**What the task asks**
Make a word-for-word copy of the entries below from their first line through the line with "obtain ⟨u, hu, frame⟩", and add nothing.

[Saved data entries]

━━━━

/-- The effect that RAISE, CLEAR and TOGGLE share: F becomes the byte `v`, in which flag `f` follows its rule and the
other flags are kept, and nothing else changes. -/
theorem exec_flagCommand {i : Instr} {f : Flag} {r : FlagRule} {v : Byte} {s : State}
    (rule : flagRule s.flagPos i = onlyFlag f r) (write : exec i s = finish (writeF v s))
    (byte : readF (writeF v s) = v) :
    ∃ t, exec i s = .next t ∧ readF t = v ∧ ObeysRule f s t r ∧ SameFlagsBut f s t ∧ LowNibbleZero t ∧ OnlyF s t :=
  ⟨_, write, byte, exec_obeysOwnRule rule write, exec_sameFlagsBut rule write, readF_lowNibble _,
    onlyF_driveQ_writeF v s⟩

theorem exec_toggle (f : Flag) (s : State) :
    ∃ t, exec (.toggle f) s = .next t ∧ readF t = toggleBit (readF s) (pos s.flagPos f) ∧
      flag f t = (!flag f s) ∧ SameFlagsBut f s t ∧ LowNibbleZero t ∧ OnlyF s t :=
  exec_flagCommand (r := .inverted) rfl rfl (readF_writeF_toggleBit f s)

/-- CHECK answers on q the value the flag has (R109). -/
theorem exec_check_of_flag {f : Flag} {x : Bool} {s : State} (h : flag f s = x) :
    ∃ u, exec (.check f) s = .next u ∧ u.q = some (if x then 1 else 0) := by
  obtain ⟨u, hu, frame⟩ := exec_frame (.check f) s
  subst h
  exact ⟨u, hu, frame.q⟩

/-! ### Each command against the whole of its rule -/

/-- Settles O29: the flags by RAISE's row of the table, the byte by reading back the written one. -/
theorem raiseSetsItsFlagOnly : Obligations.RaiseSetsItsFlagOnly :=
  ⟨fun _ => decode_of_encode_eq (enc_rd_only ..), noForm_of_format? (op := .raise) rfl rfl,
    formFaults_of_noSelector (op := .raise) (fmt := .fl) rfl rfl,
    fun f s => exec_flagCommand (r := .written true) rfl rfl (readF_writeF_setBit f s)⟩

/-- Settles O30: the flags by CLEAR's row of the table, the byte by reading back the written one. -/
theorem clearClearsItsFlagOnly : Obligations.ClearClearsItsFlagOnly :=
  ⟨fun _ => decode_of_encode_eq (enc_rd_only ..), noForm_of_format? (op := .clear) rfl rfl,
    formFaults_of_noSelector (op := .clear) (fmt := .fl) rfl rfl,
    fun f s => exec_flagCommand (r := .written false) rfl rfl (readF_writeF_clearBit f s)⟩

/-- Settles O31: the flags by TOGGLE's row of the table, the byte by reading back the written one; the second TOGGLE
inverts the same bit again, since no command moves the flag's position. -/
theorem toggleInvertsItsFlagOnly : Obligations.ToggleInvertsItsFlagOnly := by
  refine ⟨fun _ => decode_of_encode_eq (enc_rd_only ..), noForm_of_format? (op := .toggle) rfl rfl,
    formFaults_of_noSelector (op := .toggle) (fmt := .fl) rfl rfl, fun f s => ?_⟩
  obtain ⟨t, ht, byte, own, others, low, frame⟩ := exec_toggle f s
  obtain ⟨u, hu, byteAgain, -⟩ := exec_toggle f t
  refine ⟨t, ht, byte, own, others, low, frame, u, hu, ?_⟩
  rw [byteAgain, byte, exec_flagPos ht, toggleBit_toggleBit]

/-- Settles O32: q by the frame of CHECK, which writes nothing else. -/
theorem checkReportsItsFlag : Obligations.CheckReportsItsFlag := by
  refine ⟨fun _ => decode_of_encode_eq (enc_rd_only ..), noForm_of_format? (op := .check) rfl rfl,
    formFaults_of_noSelector (op := .check) (fmt := .fl) rfl rfl, fun f s => ?_⟩
  refine ⟨_, rfl, (exec_next_frame (i := .check f) rfl).q, ⟨fun r => ?_, fun r => ?_, rfl, rfl, rfl⟩,
    rfl, rfl, rfl, rfl, rfl⟩
  · exact readReg8_driveQ ..
  · exact readReg16_driveQ ..

/-- Settles O33: the zero byte is read back as it is, and RESETALL's row of the table writes every flag to 0. -/
theorem resetAllZeroesF : Obligations.ResetAllZeroesF :=
  ⟨decode_of_encode_eq (i := .resetAll) rfl, noForm_of_format? (op := .resetAll) rfl rfl,
    formFaults_of_noSelector (op := .resetAll) (fmt := .n) rfl rfl,
    fun s => ⟨_, rfl, readF_writeF 0 s, exec_obeysRule (i := .resetAll) rfl, onlyF_driveQ_writeF 0 s⟩⟩

/-! ### The commands together -/

/-- Settles O24: each command's row of the table says what flag f is after it, and CHECK answers that value. -/
theorem checkSeesTheFlagCommands : Obligations.CheckSeesTheFlagCommands := by
  refine ⟨fun f g i s t hi h hg => ?_, fun f s t h => ?_, fun f s t h => ?_, fun f s t u h hu => ?_,
    fun f s t h => ?_⟩
  · simp only [List.mem_cons, List.not_mem_nil, or_false] at hi
    obtain rfl | rfl | rfl | rfl := hi
    · exact exec_sameFlagsBut rfl h g hg
    · exact exec_sameFlagsBut rfl h g hg
    · exact exec_sameFlagsBut rfl h g hg
    · exact exec_obeysRule h g
  · exact exec_check_of_flag (exec_obeysOwnRule (r := .written true) rfl h)
  · exact exec_check_of_flag (exec_obeysOwnRule (r := .written false) rfl h)
  · obtain ⟨v, hv, after⟩ := exec_check_of_flag (exec_obeysOwnRule (r := .inverted) rfl h)
    have before : u.q = some (if flag f s then 1 else 0) := (exec_next_frame hu).q
    refine ⟨v, hv, ?_⟩
    cases hx : flag f s <;> rw [hx] at before after
    · exact .inl ⟨before, after⟩
    · exact .inr ⟨before, after⟩
  · exact exec_check_of_flag (exec_obeysRule h f)

end Sys2Proof.Machine

/-! PROOFS. The detector (41_half_carry_detector.md). The gate forms of R137 all say one thing: bit i of x ^ y ^ r,
where r is the sum or the difference of x and y, is the carry or the borrow out of the bits below i. At the top bit of
a widened operand x and y are 0 there, and the form is r's own bit. -/

namespace Sys2Proof.Machine

/-! ### The carry and the borrow out of the low bits, at any width -/

theorem getLsbD_xor_xor_add {n i : Nat} (hi : i < n) (x y : BitVec n) (c : Bool) :
    (x ^^^ y ^^^ (x + y + (BitVec.ofBool c).setWidth n)).getLsbD i = BitVec.carry i x y c := by
  rw [BitVec.getLsbD_xor, BitVec.getLsbD_xor, BitVec.getLsbD_add_add_bool hi, ← Bool.xor_assoc (x.getLsbD i),
    ← Bool.xor_assoc, Bool.xor_self, Bool.false_xor]

/-- A wrapped sum of two residues and a carry-in is below one of them with its carry-in just when it wrapped. -/
theorem add_mod_lt_iff {m d b c : Nat} (hd : d < m) (hb : b < m) (hc : c ≤ 1) :
    (d + b + c) % m < b + c ↔ m ≤ d + b + c := by
  obtain small | wrapped := Nat.lt_or_ge (d + b + c) m
  · rw [Nat.mod_eq_of_lt small]
    omega
  · rw [Nat.mod_eq_sub_mod wrapped, Nat.mod_eq_of_lt (by omega)]
    omega

theorem toNat_add_add_bool_mod {n i : Nat} (hi : i < n) (x y : BitVec n) (c : Bool) :
    (x + y + (BitVec.ofBool c).setWidth n).toNat % 2 ^ i = (x.toNat % 2 ^ i + y.toNat % 2 ^ i + c.toNat) % 2 ^ i := by
  have dvd : 2 ^ i ∣ 2 ^ n := Nat.pow_dvd_pow 2 hi.le
  simp [BitVec.toNat_add, Nat.mod_mod_of_dvd _ dvd, Nat.add_mod]

/-- The minuend is the difference plus what was taken off, and it borrows just where that sum carries. -/
theorem getLsbD_xor_xor_sub {n i : Nat} (hi : i < n) (x y : BitVec n) (c : Bool) :
    (x ^^^ y ^^^ (x - y - (BitVec.ofBool c).setWidth n)).getLsbD i =
      decide (x.toNat % 2 ^ i < y.toNat % 2 ^ i + c.toNat) := by
  generalize hd : x - y - (BitVec.ofBool c).setWidth n = d
  obtain rfl : x = d + y + (BitVec.ofBool c).setWidth n := by
    rw [← hd, BitVec.add_assoc, BitVec.add_comm y, ← BitVec.add_assoc, BitVec.sub_add_cancel, BitVec.sub_add_cancel]
  have pos : 0 < 2 ^ i := Nat.two_pow_pos i
  rw [BitVec.xor_comm, BitVec.xor_comm _ y, ← BitVec.xor_assoc, getLsbD_xor_xor_add hi, BitVec.carry,
    toNat_add_add_bool_mod hi]
  exact decide_eq_decide.mpr (add_mod_lt_iff (Nat.mod_lt _ pos) (Nat.mod_lt _ pos) (Bool.toNat_le c)).symm

/-! ### The gate forms, on operands widened by one bit -/

section
variable {n i : Nat} (x y : BitVec n) (c : Bool)

theorem gate_add_eq_carry (hi : i ≤ n) :
    (x.setWidth (n + 1) ^^^ y.setWidth (n + 1) ^^^
      (x.setWidth (n + 1) + y.setWidth (n + 1) + (BitVec.ofBool c).setWidth (n + 1))).getLsbD i =
      BitVec.carry i x y c := by
  rw [getLsbD_xor_xor_add (Nat.lt_succ_of_le hi), BitVec.carry, BitVec.toNat_setWidth_of_le n.le_succ,
    BitVec.toNat_setWidth_of_le n.le_succ, BitVec.carry]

━━━━

**Exercise solution**
/-- The effect that RAISE, CLEAR and TOGGLE share: F becomes the byte `v`, in which flag `f` follows its rule and the
other flags are kept, and nothing else changes. -/
theorem exec_flagCommand {i : Instr} {f : Flag} {r : FlagRule} {v : Byte} {s : State}
    (rule : flagRule s.flagPos i = onlyFlag f r) (write : exec i s = finish (writeF v s))
    (byte : readF (writeF v s) = v) :
    ∃ t, exec i s = .next t ∧ readF t = v ∧ ObeysRule f s t r ∧ SameFlagsBut f s t ∧ LowNibbleZero t ∧ OnlyF s t :=
  ⟨_, write, byte, exec_obeysOwnRule rule write, exec_sameFlagsBut rule write, readF_lowNibble _,
    onlyF_driveQ_writeF v s⟩

theorem exec_toggle (f : Flag) (s : State) :
    ∃ t, exec (.toggle f) s = .next t ∧ readF t = toggleBit (readF s) (pos s.flagPos f) ∧
      flag f t = (!flag f s) ∧ SameFlagsBut f s t ∧ LowNibbleZero t ∧ OnlyF s t :=
  exec_flagCommand (r := .inverted) rfl rfl (readF_writeF_toggleBit f s)

/-- CHECK answers on q the value the flag has (R109). -/
theorem exec_check_of_flag {f : Flag} {x : Bool} {s : State} (h : flag f s = x) :
    ∃ u, exec (.check f) s = .next u ∧ u.q = some (if x then 1 else 0) := by
  obtain ⟨u, hu, frame⟩ := exec_frame (.check f) s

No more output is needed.